Question

Calculate Mw In Kda From Protein Sequence

0

Entering edit mode

11.9 years ago

kajendiran56 ▴ 120

thank you for taking the time to look at my post. I was wondering if there is anyone who could help me to calculate the molecular weight of a protein from the protein sequence, ideally manually. I heard that for a rough estimate the following can be used:

No. of amino acids * 110 (i.e. the average mol wt of an amino acid) - No of amino acids * 18 (i.e mol wt of water)

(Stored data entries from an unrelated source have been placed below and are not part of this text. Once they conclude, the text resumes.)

/-- Of the agents, only the running context changes a transfer context. -/
theorem applyMove_tc {m : Move} {s t : State} {k : Nat} {d : Direction} (h : applyMove m s = .next t)
    (hne : t.tc k d ≠ s.tc k d) : ∃ i ws, decode s.fetchWords = .ok (i, ws) ∧ WritesTc i k d := by
  cases m with
  | run o => exact runTop_tc (s := { s with order := o }) h hne
  | pend i => cases h; exact absurd (tc_congr (by simp) k d) hne
  | enter => cases h; exact absurd (tc_congr (by simp) k d) hne
  | pinChange p n => cases h; exact absurd (tc_congr (by simp) k d) hne
  | request i level => cases h; exact absurd (tc_congr (by simp) k d) hne
  | spi i e => cases h; exact absurd (tc_spiEvent s i e k d) hne

/-- Settles O23: a return changes no context, and a move only by a command of R123. -/
theorem onlyEngineWritesTransferContexts : Obligations.OnlyEngineWritesTransferContexts := by
  intro s t k d h hne
  rcases step_cases s with ⟨-, hs⟩ | ⟨m, sched, moves, -, hs⟩
  · cases hs.symm.trans h
    exact absurd (tc_congr (by simp) k d) hne
  · obtain ⟨i, ws, hd, x, hx, hi⟩ := applyMove_tc (hs.symm.trans h) hne
    exact ⟨i, ws, x, hd, hx, hi⟩

end Sys2Proof.Machine
end

section
/-! SUPPORT. Positions in every step: the running context's command takes its next micro-step from every position that
is its own, and leaves the context at a position of its own again (00_scope.md R12, 10_state.md R41;
60_exceptions.md R139, R148). -/

namespace Sys2Proof.Machine

open Host (Outcome)

/-! ## Positioned stacks -/

theorem positioned_congr {s t : State} (h : t.stack = s.stack) : t.positioned = s.positioned := by
  rw [State.positioned, State.positioned, h]

theorem top_positioned {s : State} (h : s.positioned = true) : s.top.positioned = true := by
  simp only [State.positioned, Bool.and_eq_true] at h
  rw [State.top, Stack.top]
  rcases hl : s.stack.isrs with _ | ⟨x, l⟩ <;> simp_all

/-- Where the contexts beneath the running one stay as they are, the running one alone decides. -/
theorem positioned_of_suspended_eq {s t : State} (h : t.stack.suspended = s.stack.suspended)
    (hs : s.positioned = true) (ht : t.top.positioned = true) : t.positioned = true := by
  obtain ⟨hsources, htail, hfg⟩ := Stack.suspended_eq h
  simp only [State.positioned, Bool.and_eq_true] at hs ⊢
  rw [State.top, Stack.top] at ht
  rcases hl : t.stack.isrs with _ | ⟨x, l⟩ <;> rcases hk : s.stack.isrs with _ | ⟨y, k⟩ <;> simp_all

theorem positioned_returnInterrupt {s : State} (h : s.positioned = true) : s.returnInterrupt.positioned = true := by
  unfold State.returnInterrupt
  split
  · exact h
  · simp_all [State.positioned]

/-! ## Command lists and contexts -/

/-- Every command can be before its first micro-step. -/
@[simp] theorem belongs_fresh (i : Instr) : belongs .fresh i = true := by
  cases i <;> rfl

/-- The positions of a dispatch (R113). -/
@[simp] theorem belongs_spiIrqHandle (x : BitVec 8) (rest : List Handler) :
    belongs (.dispatch rest) (.spiIrqHandle x) = true
      ∧ (∀ a sr, belongs (.select a rest sr) (.spiIrqHandle x) = true)
      ∧ (∀ d q, belongs (.tick d rest q) (.spiIrqHandle x) = true)
      ∧ (∀ q, belongs (.drain rest q) (.spiIrqHandle x) = true)
      ∧ belongs (.crcClear rest) (.spiIrqHandle x) = true := by
  exact ⟨rfl, fun _ _ => rfl, fun _ _ => rfl, fun _ => rfl, rfl⟩

theorem Frame.positioned_of_fresh {f : Frame} (h : f.mst = .fresh) : f.positioned = true := by
  unfold Frame.positioned
  split <;> simp [h]

theorem Frame.waiting_iff (f : Frame) :
    f.waiting = true ↔ ∃ x ws rest, decode f.rest = .ok (.spiIrqHandle x, ws) ∧ f.mst = .dispatch rest := by
  unfold Frame.waiting
  split
  · rename_i x ws rest hd hm
    exact ⟨fun _ => ⟨x, ws, rest, hd, hm⟩, fun _ => rfl⟩
  · rename_i hno
    exact ⟨nofun, fun ⟨x, ws, rest, hd, hm⟩ => (hno x ws rest hd hm).elim⟩

theorem Frame.positioned_of_waiting {f : Frame} (h : f.waiting = true) : f.positioned = true := by
  obtain ⟨x, ws, rest, hd, hm⟩ := f.waiting_iff.mp h
  simp [Frame.positioned, hd, hm]

/-- A context begins at a position of its first command. -/
@[simp] theorem Thread.positioned_start (prog : List Word) : (Thread.start prog).positioned = true := by
  simp [Thread.start, Thread.positioned, Frame.positioned_of_fresh]

/-- The command lists that a list which has run out hands back to are positioned (R121). -/
theorem resume_positioned {cur : Frame} {outer : List Frame} (hcur : cur.positioned = true)
    (houter : outer.all Frame.waiting = true) :
    (resume cur outer).1.positioned = true ∧ (resume cur outer).2.all Frame.waiting = true := by
  induction outer generalizing cur with
  | nil => exact ⟨hcur, rfl⟩
  | cons f fs ih =>
    obtain ⟨hf, hfs⟩ : f.waiting = true ∧ fs.all Frame.waiting = true := by simpa using houter
    simp only [resume]
    split
    · split
      · exact ih (Frame.positioned_of_fresh rfl) hfs
      · exact ⟨Frame.positioned_of_waiting hf, hfs⟩
    · exact ⟨hcur, houter⟩

/-- The context's current command is `i`, and the lists outside its current one wait for it. -/
structure Thread.Runs (t : Thread) (i : Instr) : Prop where
  current : ∃ ws, decode t.cur.rest = .ok (i, ws)
  outside : t.outer.all Frame.waiting = true

/-- A positioned context is at a position of the command it runs. -/
theorem Thread.runs_of_positioned {t : Thread} {i : Instr} {ws : List Word} (ht : t.positioned = true)
    (hd : decode t.cur.rest = .ok (i, ws)) : t.Runs i ∧ belongs t.cur.mst i = true := by
  simp only [Thread.positioned, Bool.and_eq_true, Frame.positioned, hd] at ht
  exact ⟨⟨⟨ws, hd⟩, ht.2⟩, ht.1⟩

theorem Thread.Runs.positioned {t : Thread} {i : Instr} (h : t.Runs i) (hm : belongs t.cur.mst i = true) :
    t.positioned = true := by
  obtain ⟨ws, hd⟩ := h.current
  simp [Thread.positioned, Frame.positioned, hd, hm, h.outside]

/-! ## Operations that leave the running context as it is -/

section Top

variable (s : State)

theorem top_congr {s t : State} (h : t.stack = s.stack) : t.top = s.top := by rw [State.top, State.top, h]

@[simp] theorem top_afterRead (r : Reg) : (s.afterRead r).top = s.top := top_congr (by simp)

@[simp] theorem top_regWrite (r : Reg) (v : Word) : (s.regWrite r v).top = s.top := top_congr (by simp)

@[simp] theorem top_setBuf (k : Nat) (d : Direction) (v : Word) : (s.setBuf k d v).top = s.top := top_congr rfl

@[simp] theorem top_setLen (k : Nat) (d : Direction) (v : Word) : (s.setLen k d v).top = s.top := top_congr rfl

@[simp] theorem top_setSt (k : Nat) (d : Direction) (v : TransferState) : (s.setSt k d v).top = s.top := top_congr rfl

@[simp] theorem top_setBlk (k : Nat) (b : Bool) : (s.setBlk k b).top = s.top := top_congr rfl

@[simp] theorem top_storeFrame (a : Word) (f : FrameSize) (v : Word) : (s.storeFrame a f v).top = s.top := top_congr rfl

@[simp] theorem top_result (v : ResultValue) : (s.result v).top = s.top := top_congr rfl

@[simp] theorem top_routerStep (n p : Nat) (c : Trigger) (pos : RouterPos) :
    (routerStep n p c pos s).2.top = s.top := by
  cases pos with
  | select => cases h : s.cfg.exticrMode <;> simp [routerStep, h]
  | setRead | setWrite _ | otherRead | otherWrite _ | selectWrite _ | maskRead | maskWrite _ => simp [routerStep]

@[simp] theorem top_closeStep (k : Nat) (d : Direction) (pos : ClosePos) : (closeStep k d pos s).2.top = s.top := by
  cases pos <;> simp [closeStep]

/-- A stuck context stays where it is (R139). -/
@[simp] theorem positioned_top_stick (w : Stuck) : (s.stick w).top.positioned = s.top.positioned := by
  simp [State.stick, Thread.positioned]

@[simp] theorem positioned_top_raise (c : FaultCode) : (s.raise c).top.positioned = s.top.positioned :=
  positioned_top_stick _ _

@[simp] theorem positioned_top_refuse : s.refuse.top.positioned = s.top.positioned := positioned_top_stick _ _

end Top

/-! ## Operations that move the running context -/

section Runs

variable {s t : State} {i : Instr} (h : s.top.Runs i)

include h

theorem Thread.Runs.goto {m : MState} (ht : t.top = s.top) (hm : belongs m i = true) :
    (t.goto m).top.positioned = true := by
  obtain ⟨ws, hd⟩ := h.current
  rw [State.goto, top_setTop, ht]
  exact Thread.Runs.positioned ⟨⟨ws, hd⟩, h.outside⟩ hm

theorem Thread.Runs.complete (ht : t.top = s.top) : t.complete.top.positioned = true := by
  rw [State.complete, top_setTop, ht]
  have hresume := resume_positioned (cur := s.top.cur.advance) (Frame.positioned_of_fresh rfl) h.outside
  simpa [Thread.positioned, Thread.complete] using hresume

theorem Thread.Runs.readPort {p : Nat} {r : PortReg} {m : Word → MState} (ht : t.top = s.top)
    (hm : ∀ v, belongs (m v) i = true) : (readPort p r m t).top.positioned = true :=
  h.goto (by simp [ht]) (hm _)

theorem Thread.Runs.readSpi {k : Nat} {r : SpiReg} {m : Word → MState} (ht : t.top = s.top)
    (hm : ∀ v, belongs (m v) i = true) : (readSpi k r m t).top.positioned = true :=
  h.goto (by simp [ht]) (hm _)

/-- The Router goes on at a position of a command that can be in it, or hands over. -/
theorem Thread.Runs.afterRouter {n p : Nat} {c : Trigger} {pos : RouterPos} {after : State → State}
    (hrouter : ∀ q, belongs (.router q) i = true)
    (hafter : ∀ u : State, u.top = s.top → (after u).top.positioned = true) :
    (afterRouter after (routerStep n p c pos s)).top.positioned = true := by
  unfold Machine.afterRouter
  split
  · exact h.goto (top_routerStep s n p c pos) (hrouter _)
  · exact hafter _ (top_routerStep s n p c pos)

end Runs

section RunsDispatch

variable {s t : State} {x : BitVec 8} (h : s.top.Runs (.spiIrqHandle x))

include h

theorem Thread.Runs.continueDispatch {rest : List Handler} (ht : t.top = s.top) :
    (t.continueDispatch rest).top.positioned = true := by
  cases rest with
  | nil => exact h.complete ht
  | cons a l => exact h.goto ht rfl

/-- NOTIFY leaves its dispatch waiting beneath the callback, or goes on with it (R121). -/
theorem Thread.Runs.notify {k : Nat} {ev : Event} {rest : List Handler} (ht : t.top = s.top) :
    (t.notify k ev rest).top.positioned = true := by
  unfold State.notify
  cases callbackOf t.cfg k ev with
  | nil => exact h.continueDispatch (t := t.emit k ev) ht
  | cons w ws =>
    obtain ⟨us, hd⟩ := h.current
    have hwait : Frame.waiting { s.top.cur with mst := .dispatch rest } = true :=
      (Frame.waiting_iff _).mpr ⟨x, us, rest, hd, rfl⟩
    have hemit : (t.emit k ev).top = s.top := ht
    simp [State.runCallback, State.splice, Thread.positioned, hemit, hwait, h.outside, Frame.positioned_of_fresh]

end RunsDispatch
end Sys2Proof.Machine
end

section
/-! SUPPORT. Every command answers a next state from each position that is its own, at a position of the context again
(10_state.md R41): the positions that a command can be at are those its meaning knows (log 13). -/

namespace Sys2Proof.Machine

open Host (Outcome)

I am also aware that there are numerous web servers available to do this, however, I have many hundreds of thousands of sequences and I want to incorporate this into my programs which performs other calculations.

If you cannot help with this, could you suggest an accurate stand alone program that I can use via a commandline call to do this?

Many thanks for your time.

protein sequence molecular • 16k views

ADD COMMENT • link updated 11.9 years ago by Gareth Morgan ▴ 310 • written 11.9 years ago by kajendiran56 ▴ 120

1

Entering edit mode

This problem should be simple enough to solve it yourself, given that you know some very basic programming. How about counting each residue type and multiplying by their weight?- this will be more accurate than the formula you mention and correct for residue bias.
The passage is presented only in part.